2.30:1 Original Aspect Ratio

16X9 enhanced
Average Bitrate: 8.58 mb/s
NTSC 704x480 29.97 f/s

Audio 2.0 Dolby Digital Cantonese Mono, 5.1 Dolby Digital Cantonese / Mandarin, DTS Cantonese / Mandarin
Subtitles Traditional, Simplified, English, None
Features Release Information:
Studio: Fortune Star

Aspect Ratio:
Widescreen anamorphic - 2.30:1

Edition Details:
• Limited Edition (10,000 copies)
• Each box marked by little 'silver' platter
• Menus available in both English and Chinese
• Contains:
• The Big Boss
• Fist of Fury
• Way of the Dragon
• Enter the Dragon
• Game of Death
• Game of Death 2
• Bonus DVD with trailers, interviews and more

• 32 page booklet (see image):

DVD Release Date: April 29, 2004
Box with thin plastic keep cases  

Comments The Fortune Star box are to be considered as the best presentation of his films to date. The frame is uncropped, has better colour definitions than others and more detail.

When watching the DVDs on a PC-screen, or thru a HTPC system (where the PC is hooked up to TV or projector), they will be rather heavy ghosting. Normal fast movement will cause ghosting each 4 or 5 frames and during fight sequences, only each 3rd frame is solid.

However, watching the DVDs on a stand alone player, there is no ghosting, except during fight sequences, but considering the speed by which Lee kicks and spins his nun-chaku, the amount is non visible by normal play.
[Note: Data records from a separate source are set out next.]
-- ==== Sys2Proof/Machine/Ops.lean ====
section
/-! DEFINITION. The named operations over memory, registers and the output stream (spec/00_scope.md section 5), taking
a fault (spec/60_exceptions.md rule R136), and the program counter sequencer (spec/40_engine.md rule R76). -/

namespace Sys2Proof.Machine

/-! ### The memory array -/

/-- The content of cell `a`: 0 where nothing is listed (rules R26, R38). -/
def Memory.read : Memory → Nat → Byte
  | [], _ => 0#8
  | (b, v) :: rest, a => if b = a then v else Memory.read rest a

/-- Put a cell before the first listed address above it. -/
def Memory.insert (a : Nat) (v : Byte) : Memory → Memory
  | [] => [(a, v)]
  | (b, w) :: rest => if a < b then (a, v) :: (b, w) :: rest else (b, w) :: Memory.insert a v rest

/-- Remove every entry of address `a`. -/
def Memory.erase (m : Memory) (a : Nat) : Memory := m.filter fun c => c.1 ≠ a

/-- `M[a] <- v`, keeping the canonical form: writing 0 removes the entry. -/
def Memory.write (m : Memory) (a : Nat) (v : Byte) : Memory :=
  if v = 0#8 then m.erase a else Memory.insert a v (m.erase a)

/-- The canonical form: strictly rising addresses, all below MEM_SIZE, no entry equal to what an unlisted address
reads as. Equal memories are then equal lists. -/
abbrev Memory.wf (m : Memory) : Prop :=
  m.Pairwise (fun c d => c.1 < d.1) ∧ ∀ c ∈ m, c.1 < Config.memSize ∧ c.2 ≠ 0#8

/-! ### Raising a fault -/

/-- `raise C(info)`: what abandons an instruction (00_scope.md section 5). -/
structure Raised where
  cause : Cause
  info : Option Int
  deriving DecidableEq, Repr

/-- The state with its memory replaced. -/
def State.setMem (s : State) (m : Memory) : State := { s with mem := m }

/-- `MemRead(addr, 1)` (20_memory.md rule R31). The address is an integer and never wraps (rule R33). -/
def memRead (addr : Int) (s : State) : Except Raised Byte :=
  if addr < 0 ∨ addr ≥ Config.memSize then .error ⟨.outOfBounds, some addr⟩ else .ok (s.mem.read addr.toNat)

/-- `MemWrite(addr, 1, v)` (20_memory.md rule R32): the value is truncated to 8 bits (decision D14). -/
def memWrite (addr : Int) (v : Nat) (s : State) : Except Raised State :=
  if addr < 0 ∨ addr ≥ Config.memSize then .error ⟨.outOfBounds, some addr⟩
  else .ok (s.setMem (s.mem.write addr.toNat (BitVec.ofNat 8 v)))

/-! ### The register file and the output stream -/

/-- `x[i]` for a valid index. -/
def State.reg (s : State) (i : RegIdx) : Byte := s.regs[i]

/-- `x[i] <- v mod 256` for a valid index (10_state.md rule R15). -/
def State.setReg (s : State) (i : RegIdx) (v : Nat) : State := { s with regs := s.regs.set i (BitVec.ofNat 8 v) }

/-- The slot that holds the stack pointer (10_state.md rule R12). -/
def spIdx : RegIdx := 7

/-- `emit(v)`: append one value to the output stream; it never blocks or fails (10_state.md rule R23). -/
def State.emit (s : State) (v : Byte) : State := { s with out := s.out ++ [v] }

/-! ### Taking a fault; the sequencer -/

/-- `pc <- target`. -/
def State.setPc (s : State) (target : PcWord) : State := { s with pc := target }

/-- `run_state <- r`. -/
def State.setRunState (s : State) (r : RunState) : State := { s with runState := r }

/-- What a fault does to the state at the START of the step (60_exceptions.md rule R136): nothing the instruction wrote
is kept, the run state becomes Faulted, the record takes the cause, the pc of the instruction and the info. There is no
handler and no return from a fault (rule R139): only reset leaves Faulted. -/
def State.takeFault (s : State) (e : Raised) : State :=
  { s with runState := .faulted, fault := some ⟨e.cause, s.pc, e.info⟩ }

/-- How a handler that raises nothing ends (40_engine.md rule R75), with the state as the handler left it. -/
inductive HandlerEnd where
  /-- It completes and the instruction's length applies. -/
  | next (s : State)
  /-- It asks for a jump: the contract of 45_control_transfer.md rule R126; no handler returns it. -/
  | jump (t : PcWord) (s : State)
  /-- It signals Halt. -/
  | halt (s : State)
  deriving DecidableEq, Repr

/-- The end of a step that began in `s` with an instruction of `len` bytes (40_engine.md rules R71, R76, R77): the
sequencer writes the pc once, after the handler; not for Halt, not for a fault. The sum is formed in 9 bits. -/
def sequence (len : Nat) (s : State) : Except Raised HandlerEnd → State
  | .ok (.next s') => s'.setPc (s.pc + BitVec.ofNat 9 len)
  | .ok (.jump t s') => s'.setPc t
  | .ok (.halt s') => s'.setRunState .halted
  | .error e => s.takeFault e

end Sys2Proof.Machine
end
This has caused me many grey hairs when doing the comparisons. One explanation may be, that Fortune Star encodes their DVDs in interlaced mode. Another may be poor transfer and encoding. Looking at the bitrate curves, Fortune Star's are very "flat" vs. the "dynamic" curves of HK Legends. Whatever the explanation, ghosting will appear on PC-screens and thru HTPC systems, but not on a regular player. This has to be noted, as this otherwise would be grounds for criticism of an almost perfect image.

Each DVD has original Cantonese sound and dubbed Mandarin. It also has newly mixed 5.1 Dolby Digital and DTS tracks. The result differ. The 5.1 and especially the DTS Cantonese is simply WOW; Those punches never sounded better. The Mandarin tracks are dubbed and the new elements sounds wrong and "added", as the newly added sound effects, for the rear speakers, simply sound "modern". But it offers a choice for everyone and that is great.

A negative comment goes to the additional material. While it comes with a bonus DVD and a 32 page booklet.

The DVD, considering the vast amount of material out there, is extraordinary weak. Basically, this is a DVD wasted on 9 minutes of poor interviews, where a handful of people reflect on Bruce Lee without any real connections. The rest of the hour is made up by trailers and alternative scenes which add nothing to the films.

The 32 page booklet is also extraordinary "thin", as the entire text technically could be on 1 page. So you get lots of pictures and alot of pointless text.

This may well be the poorest additional material I have seen on any box set ever.